问题
I'm using Apache Spark in embedded local mode. I have all the dependencies included in my pom.xml and in the same version (spark-core_2.10, spark-sql_2.10, and spark-hive_2.10).
I just want to run a HiveQL query to create a table (stored as Parquet).
Running the following (rather simple) code:
public class App {
public static void main(String[] args) throws IOException, ClassNotFoundException {
SparkConf sparkConf = new SparkConf().setAppName("JavaSparkSQL").setMaster("local[2]").set("spark.executor.memory", "1g");
JavaSparkContext ctx = new JavaSparkContext(sparkConf);
HiveContext sqlContext = new org.apache.spark.sql.hive.HiveContext(ctx.sc());
String createQuery = "CREATE TABLE IF NOT EXISTS Test (id int, name string) STORED AS PARQUET";
sqlContext.sql(createQuery);
}
}
...is returning the following exception:
FAILED: Execution Error, return code 1 from org.apache.hadoop.hive.ql.exec.DDLTask. MetaException(message:file:/user/hive/warehouse/test is not a directory or unable to create one)
I can see the metastore_db
folder created in the root of the project.
I searched around and the solutions found didn't help --most of them were not for the embedded mode.
- One solution was to check the permissions, I'm using the same user for everything.
- Another solution was to create the folder manually in HDFS, I did and I can navigate to /user/hive/warehouse/test.
- One solution was to set manually the metastore by adding:
sqlContext.sql("SET hive.metastore.warehouse.dir=hdfs://localhost:9000/user/hive/warehouse");
.
I'm running out of ideas right now, can someone provide any other suggestions?
回答1:
Because you're running in local embedded mode, HDFS is not being considered.

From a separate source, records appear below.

-- ==== Sys2Proof/Machine/RankModel.lean ====
section
/-! DEFINITION. Unit RM, the rank model permutation table (spec/41_rank_model.md). -/

namespace Sys2Proof.Machine

/-- Every context the identity permutation with zero counts (spec/41_rank_model.md R151,
spec/10_state.md R56): nothing listed over the initialised base. -/
def rmInitialised : Rm := { base := .initialised, freq := [], r2s := [], s2r := [] }

/-- `RM.INIT` (spec/41_rank_model.md R151). -/
def rmInit (s : State) : State := s.setRm rmInitialised

/-- `RM.RANK_OF x, s` (spec/41_rank_model.md R152). -/
def rankOf (x sym : Byte) (s : State) : Byte := s.rm.rankOf x sym

/-- `RM.SYMBOL_AT x, r` (spec/41_rank_model.md R153). -/
def symbolAt (x r : Byte) (s : State) : Byte := s.rm.symAt x r

/-- The scan of `RM.OBSERVE` from rank `q` towards 0: the rank one after the stop point, which is
the nearest rank above whose frequency is at least `f`, or 0 when there is none
(spec/41_rank_model.md R154, R155). -/
def scanRank (m : Rm) (x : Byte) (f : Nat) : Nat → Nat
  | 0 => 0
  | q + 1 =>
    if (m.freqAt x (m.symAt x (BitVec.ofNat 8 q))).toNat < f then scanRank m x f q else q + 1

/-- The exchange of the symbol `sym` at rank `r` with the target `t` at rank `q`
(spec/41_rank_model.md R154). -/
def exchangeRanks (m : Rm) (x sym t r q : Byte) : Rm :=
  (((m.setSym x q sym).setSym x r t).setRank x sym q).setRank x t r

/-- The tables after one occurrence of `sym` was counted in context `x`
(spec/41_rank_model.md R154). -/
def observed (m : Rm) (x sym : Byte) : Rm :=
  let counted := m.setFreq x sym (m.freqAt x sym + 1)
  let r := counted.rankOf x sym
  let q := BitVec.ofNat 8 (scanRank counted x (counted.freqAt x sym).toNat r.toNat)
  let t := counted.symAt x q
  if t = sym then counted else exchangeRanks counted x sym t r q

/-- `RM.OBSERVE x, s` (spec/41_rank_model.md R154); an entry equal to `2^32 - 1` has no meaning
(R158; notes/assumptions/16.md). -/
def observe (x sym : Byte) (s : State) : Res Unit :=
  if (s.rm.freqAt x sym).toNat = 4294967295 then .refused (.frequencyOverflow x sym)
  else .ok () (s.setRm (observed s.rm x sym))

/-- Meaning of `RM.INIT` (spec/41_rank_model.md R151). -/
def execRmInit (s : State) : Host.Outcome State Fault Refusal := .next (rmInit s)

/-- Meaning of `RM.RANK_OF` (spec/41_rank_model.md R152). -/
def execRmRankOf (context symbol : Byte) (s : State) : Host.Outcome State Fault Refusal :=
  settleValue (.ok (rankOf context symbol s).toNat s)

/-- Meaning of `RM.SYMBOL_AT` (spec/41_rank_model.md R153). -/
def execRmSymbolAt (context rank : Byte) (s : State) : Host.Outcome State Fault Refusal :=
  settleValue (.ok (symbolAt context rank s).toNat s)

/-- Meaning of `RM.OBSERVE` (spec/41_rank_model.md R154). -/
def execRmObserve (context symbol : Byte) (s : State) : Host.Outcome State Fault Refusal :=
  settle (observe context symbol s)

end Sys2Proof.Machine
end

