-- ==== Sys2Proof/Machine/Flags.lean ====
section
/-! DEFINITION. The fields of `STATUS` (spec/10_state.md R42): every one is a function of the
state of unit PIPE; the register holds no state of its own. -/

namespace Sys2Proof.Machine

/-- `STATUS.BUSY`, bit 0. -/
def flagBusy (s : State) : Bool := decide (s.pl.state = .running)

/-- `STATUS.DONE`, bit 1. -/
def flagDone (s : State) : Bool := decide (s.pl.state = .done) || decide (s.pl.state = .faulted)

/-- `STATUS.MODEL_INIT`, bit 2. -/
def flagModelInit (s : State) : Bool := s.pl.modelInit

/-- `STATUS.ERR`, bits 7 to 4. -/
def fieldErr (s : State) : BitVec 4 := s.pl.err

/-- `STATUS.LAST_OP`, bits 9 and 8. -/
def fieldLastOp (s : State) : BitVec 2 :=
  match s.pl.op with
  | .none => 0
  | .init => 1
  | .compress => 2
  | .decompress => 3

/-- `STATUS` as a read returns it; bits 3 and 31 to 10 are 0. -/
def statusWord (s : State) : Word :=
  (0 : BitVec 22) ++ fieldLastOp s ++ fieldErr s ++ (0 : BitVec 1) ++
    BitVec.ofBool (flagModelInit s) ++ BitVec.ofBool (flagDone s) ++ BitVec.ofBool (flagBusy s)

end Sys2Proof.Machine
end

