-- ==== Sys2Proof/Laws/Sessions.lean ====
section
/-! SUPPORT. Laws of what a session codes and learns: symbol by symbol, the first symbols apart from
the rest, and the stream as the symbols' code words with the marker's after them. -/

namespace Sys2Proof.Machine

@[simp] theorem rmAfter_nil (m : Rm) (x : Byte) : rmAfter m x [] = m := rfl
@[simp] theorem rmAfter_cons (m : Rm) (x c : Byte) (l : List Byte) :
    rmAfter m x (c :: l) = rmAfter (observed m x c) c l := rfl

@[simp] theorem estAfter_nil (m : Rm) (e : Est) (x : Byte) : estAfter m e x [] = e := rfl
@[simp] theorem estAfter_cons (m : Rm) (e : Est) (x c : Byte) (l : List Byte) :
    estAfter m e x (c :: l) =
      estAfter (observed m x c) (estUpdated e (m.rankOf x c).toNat) c l := rfl

@[simp] theorem symbolsBits_nil (m : Rm) (e : Est) (x : Byte) : symbolsBits m e x [] = [] := rfl
@[simp] theorem symbolsBits_cons (m : Rm) (e : Est) (x c : Byte) (l : List Byte) :
    symbolsBits m e x (c :: l) =
      codeWord e.k (m.rankOf x c).toNat ++
        symbolsBits (observed m x c) (estUpdated e (m.rankOf x c).toNat) c l := rfl

/-- The tables after two runs of symbols: those after the second, from where the first left them. -/
theorem rmAfter_append (m : Rm) (x : Byte) (l r : List Byte) :
    rmAfter m x (l ++ r) = rmAfter (rmAfter m x l) (l.getLastD x) r := by
  induction l generalizing m x with
  | nil => rfl
  | cons c l ih => simp only [List.cons_append, rmAfter_cons, List.getLastD_cons, ih]

/-- The estimator after two runs of symbols. -/
theorem estAfter_append (m : Rm) (e : Est) (x : Byte) (l r : List Byte) :
    estAfter m e x (l ++ r) =
      estAfter (rmAfter m x l) (estAfter m e x l) (l.getLastD x) r := by
  induction l generalizing m e x with
  | nil => rfl
  | cons c l ih => simp only [List.cons_append, rmAfter_cons, estAfter_cons, List.getLastD_cons, ih]

/-- The code words of two runs of symbols, one run's after the other's. -/
theorem symbolsBits_append (m : Rm) (e : Est) (x : Byte) (l r : List Byte) :
    symbolsBits m e x (l ++ r) =
      symbolsBits m e x l ++
        symbolsBits (rmAfter m x l) (estAfter m e x l) (l.getLastD x) r := by
  induction l generalizing m e x with
  | nil => rfl
  | cons c l ih =>
    simp only [List.cons_append, rmAfter_cons, estAfter_cons, symbolsBits_cons,
      List.append_assoc, List.getLastD_cons, ih]

/-- A session's stream is its symbols' code words and the marker's, under the `k` the symbols left
(spec/30_encoding.md R94). -/
theorem sessionBits_eq (m : Rm) (e : Est) (x : Byte) (l : List Byte) :
    sessionBits m e x l =
      symbolsBits m e x l ++ codeWord (estAfter m e x l).k Config.eosValue := by
  induction l generalizing m e x with
  | nil => rfl
  | cons c l ih => simp [sessionBits, ih]

end Sys2Proof.Machine
end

This is why the error says file:/user/hive/warehouse/test
rather than hdfs://localhost:9000/user/hive/warehouse/test
. It expects /user/hive/warehouse/test
to exist on your local machine. Try creating it locally.
回答2:
Just in case this helps anybody else in the future, I'm attempting to write some unit tests against Spark code that uses a HiveContext. I've found that in order to change the path where the files are written for the tests, I needed to call hiveContext.setConf. I also tried the same approach as OP, performing a SET
query, but that didn't work. The following seems to work!
hive.setConf("hive.metastore.warehouse.dir",
"file:///custom/path/to/hive/warehouse")
And just to make this a tad more useful, I specifically set this path to a location my code had access to:
hive.setConf("hive.metastore.warehouse.dir",
getClass.getResource(".").toString)
With this, I've been able to write unit tests against my code making use of hive queries and the Spark API.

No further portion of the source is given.